Imagine you are analyzing your company’s historical daily revenue, one way to store the data is using a one dimensional array with each cell storing the revenue amount for one day.

We can easily find the revenue for a specific day in constant time by looking up the value in the array cell for the day. However this storage scheme isn’t efficient when we start to deal with ranges, how can we calculate the total revenue for the last three months? Well, we have to iterate over every single day in the range, look up the revenue for that day and sum the numbers up, resulting in linear time complexity to answer range queries.

Whenever you find yourself dealing with ranges, think about storing data in cumulative form.

In our example here, we can store cumulative numbers: an array cell that corresponds to day i would store the total revenue the company made from day 1 to day i inclusive (also called prefix sum).

Now with the same space complexity you can answer range queries in constant time (improving on the linear time complexity above) by subtracting the cumulative revenue between the boundaries of range query.

Revenue from day i to day j = cumulative revenue at day j- cumulative revenue at day (i-1)

The idea of storing and manipulating data in cumulative form extends to more than one dimension.

For example if you have a two dimensional grid where each cell (i,j) stores the sum of values in cells between (1,1) and (i,j) then you can find the sum of any sub rectangle in the grid in constant time (Formula left as an exercise for the reader).

Storing data in cumulative form is not limited to cases when numbers are added together, depending on the problem at hand — other operators can work just as fine.

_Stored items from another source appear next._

-- ==== Sys2Proof/Machine/State.lean ====
section
/-! DEFINITION. The state of the Zalore: every register and table word, every memory,
queue, timer and mode of spec/, the queue of waiting commands, and the record of what left
the device. Plain data: every field is comparable. -/

namespace Sys2Proof.Machine

/-- Why a run stops. No command of this model stops: every row of the table has an effect or
leaves the state as it is. -/
inductive Fault where
  /-- never raised; kept so that the type has a value. Safe. -/
  | none
  deriving DecidableEq, Repr

/-- Why a command has no meaning. -/
inductive Refusal where
  /-- raised by an arm of exec whose command has no meaning yet. Safe. -/
  | notModelled (mnemonic : String)
  deriving DecidableEq, Repr


/-- The node states of R445. -/
inductive NodeState where
  | init | joining | config | run | degraded | safe
  deriving DecidableEq, Repr

/-- The number R445 gives a node state. -/
def NodeState.code : NodeState → Nat
  | .init => 0
  | .joining => 1
  | .config => 2
  | .run => 3
  | .degraded => 4
  | .safe => 5

/-- A record of the event log before it is laid out under R513: the rule that raises it,
the Meridian of its first and last report, its count, its instance and parameters. -/
structure LogRec where
  rule : Nat
  first : Nat
  last : Nat
  count : Nat
  inst : Nat
  node : NodeState
  lost : Bool
  params : List Nat
  /-- event code and severity of a coalesced fault report (R597); none: those of the raising rule -/
  code : Option (Nat × Nat)
  deriving DecidableEq, Repr

/-- What leaves the device, newest first in State.out. -/
inductive Out where
  /-- an MSI-X message (R484, R489) -/
  | msix (vector : Nat)
  /-- an AVSBus frame: rail, command 0 voltage write, 1 voltage read, 2 status read, and mV (R55) -/
  | avs (rail cmd mv : Nat)
  /-- a frame leaving a trunk port (0–1023) or PLCA channel (1024–1039); badFcs: FCS inverted (R280) -/
  | frame (dest : Nat) (item : Item) (badFcs : Bool)
  /-- the word a read returns to its interface (R478) -/
  | readData (iface : Iface) (addr : Nat) (value : Word)
  /-- a mirror packet to the twin, as header and body before sealing (R410); HEARTBEAT packets leave on each group -/
  | mirror (octets : List Byte)
  /-- a gPTP message sent on a port: message type (R95) -/
  | gptp (port msg : Nat)
  /-- the result of a key-update message to its source: 0 PCIe, 1 SPI, 2 OAP (R389) -/
  | kumResult (src result : Nat)
  /-- a frame a loom channel (0–63) or management bus (64, 65) drives: its item (R147, R150, R169) -/
  | bus (chan : Nat) (item : Item)
  /-- a LIN header a commander sends (R151) -/
  | linHeader (chan ident : Nat)
  /-- a LIN wake-up signal (R163) -/
  | linWake (chan : Nat)
  /-- a PLCA coordinator sends its beacon (R166) -/
  | beacon (chan : Nat)
  /-- an MDIO access: operation, PHY and register address, data (R168) -/
  | mdio (write : Bool) (phy reg data : Nat)
  /-- a verify mPacket on a port (R133) -/
  | verify (port : Nat)
  /-- a data packet over a group of Seam lanes (R409, R425) -/
  | seamData (group : Nat) (octets : List Byte)
  /-- PPS_OUT changes level (R99) -/
  | ppsOut (level : Bool)
  /-- a trace record on an observation lane (R593) -/
  | trace (lane : Nat) (octets : List Byte)
  /-- the status under R444 with which an action on an object (256 · index + subindex) ends -/
  | status (object code : Nat)
  /-- PMBus commands to a regulator (R510) -/
  | pmbus (regulator : Nat) (commands : List Nat)
  /-- the update thread opens a session to a node through a port, or sends it a block (R530) -/
  | threadOpen (node port : Nat)
  | threadBlock (node port block : Nat)
  /-- part 5 goes to an attachment (R534) -/
  | push (att : Nat)
  /-- an OAP response to its carrier: kind 0 trunk port, 1 management bus, 2 mailbox, and its number (R455 to R458) -/
  | oap (kind num : Nat) (pdu : List Byte)
  /-- the HELLO of this twin (R413) -/
  | seamHello
  /-- a status frame on each management bus: its body (R470) -/
  | twinStatus (body : List Byte)
  /-- a slot of an up ring in host memory: punt queue, slot number, octets (R488) -/
  | puntSlot (queue slot : Nat) (octets : List Byte)
  /-- a bridge frame to an attachment's port, or to the twin where there is none (R500, R501) -/
  | bridge (att : Option Nat) (octets : List Byte)
  /-- an operation of the bridge ends: interface, host address, words read or applied, and CAUSE, 0 where it succeeded
  (R502, R504) -/
  | bridgeEnd (iface addr cause : Nat) (words : List Word)
  /-- the sideband pattern on SL0 (R416) -/
  | sideband
  deriving DecidableEq, Repr

/-- A pace monitor's history (R51 to R54, R59, R64, R66). -/
structure MonSt where
  /-- count of the previous window; none before the first -/
  prev : Option Nat
  /-- the last window's count was 0 or 65,535 -/
  lastBad : Bool
  /-- the last window's count lay from 1 to 65,534 -/
  lastGood : Bool
  /-- windows ended in the control period, and how many of them were below floor -/
  windows : Nat
  below : Nat
  /-- whole control periods on end below floor under R64 -/
  breach : Nat
  /-- smallest margin of the windows of the period; none before the first -/
  minMargin : Option Int
  /-- margin of the last window -/
  margin : Int
  deriving DecidableEq, Repr

def MonSt.reset : MonSt :=
  { prev := none, lastBad := false, lastGood := false, windows := 0, below := 0, breach := 0, minMargin := none, margin := 0 }

/-- An AVSBus transaction in progress on a rail (R57, R60). -/
structure AvsTx where
  mv : Nat
  attempts : Nat
  /-- what is sent after it: a raise that fell due meanwhile, or with EN 0 the value written last (R60, R63) -/
  held : Option Nat
  deriving DecidableEq, Repr

/-- One governor instance and its die's degraded state (R59 to R66). -/
structure GovSt where
  /-- the governor's target in mV -/
  target : Nat
  /-- the last value read back as accepted -/
  accepted : Nat
  tx : Option AvsTx
  /-- AVS_ERR stands for this rail: lowering has stopped (R57) -/
  avsErr : Bool
  /-- commands are sent from the end of Thimble boot on (R62) -/
  started : Bool
  lastCmd : Option Nat
  lastEmg : Option Nat
  /-- whole periods above LOWER with no raise or emergency -/
  calm : Nat
  /-- a raise or emergency fell in this period -/
  raised : Bool
  level : Nat
  levelAt : Nat
  /-- since when every non-faulty monitor has had a margin of at least EXIT (R66) -/
  okSince : Option Nat
  /-- since when the breach of R64 has stood without a break -/
  breachAt : Option Nat
  /-- the end of the last control period (R59) -/
  periodAt : Nat
  /-- at level 1, when the die's stack may be read again for staging, in 1/150 tick (R65) -/
  stageFree : Nat
  deriving DecidableEq, Repr

def GovSt.reset : GovSt :=
  { target := 800, accepted := 800, tx := none, avsErr := false, started := false, lastCmd := none,
    lastEmg := none, calm := 0, raised := false, level := 0, levelAt := 0, okSince := none, breachAt := none,
    periodAt := 0, stageFree := 0 }

/-- A datum's active record (R78). -/
structure DatumRec where
  anchor : Nat
  offset : Nat
  rate : Nat
  deriving DecidableEq, Repr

One operator worth mentioning for being commonly used in prefix sums is the xor operator.

A very useful data structure built for manipulating prefix sums is Fenwick Tree (aka Binary Indexed Tree) which allows efficient read and write operations to the cumulative data structure. You can read more about Fenwick Tree here.

In conclusion, in your programs look for loops which accumulate consecutive elements and think about storing data in cumulative data structures and you might be able to neatly replace the loops with constant time operations.

You can read previous algorithmic gems here and follow our Facebook page to receive updates. As always I love to hear any feedback or questions.

Thanks for reading!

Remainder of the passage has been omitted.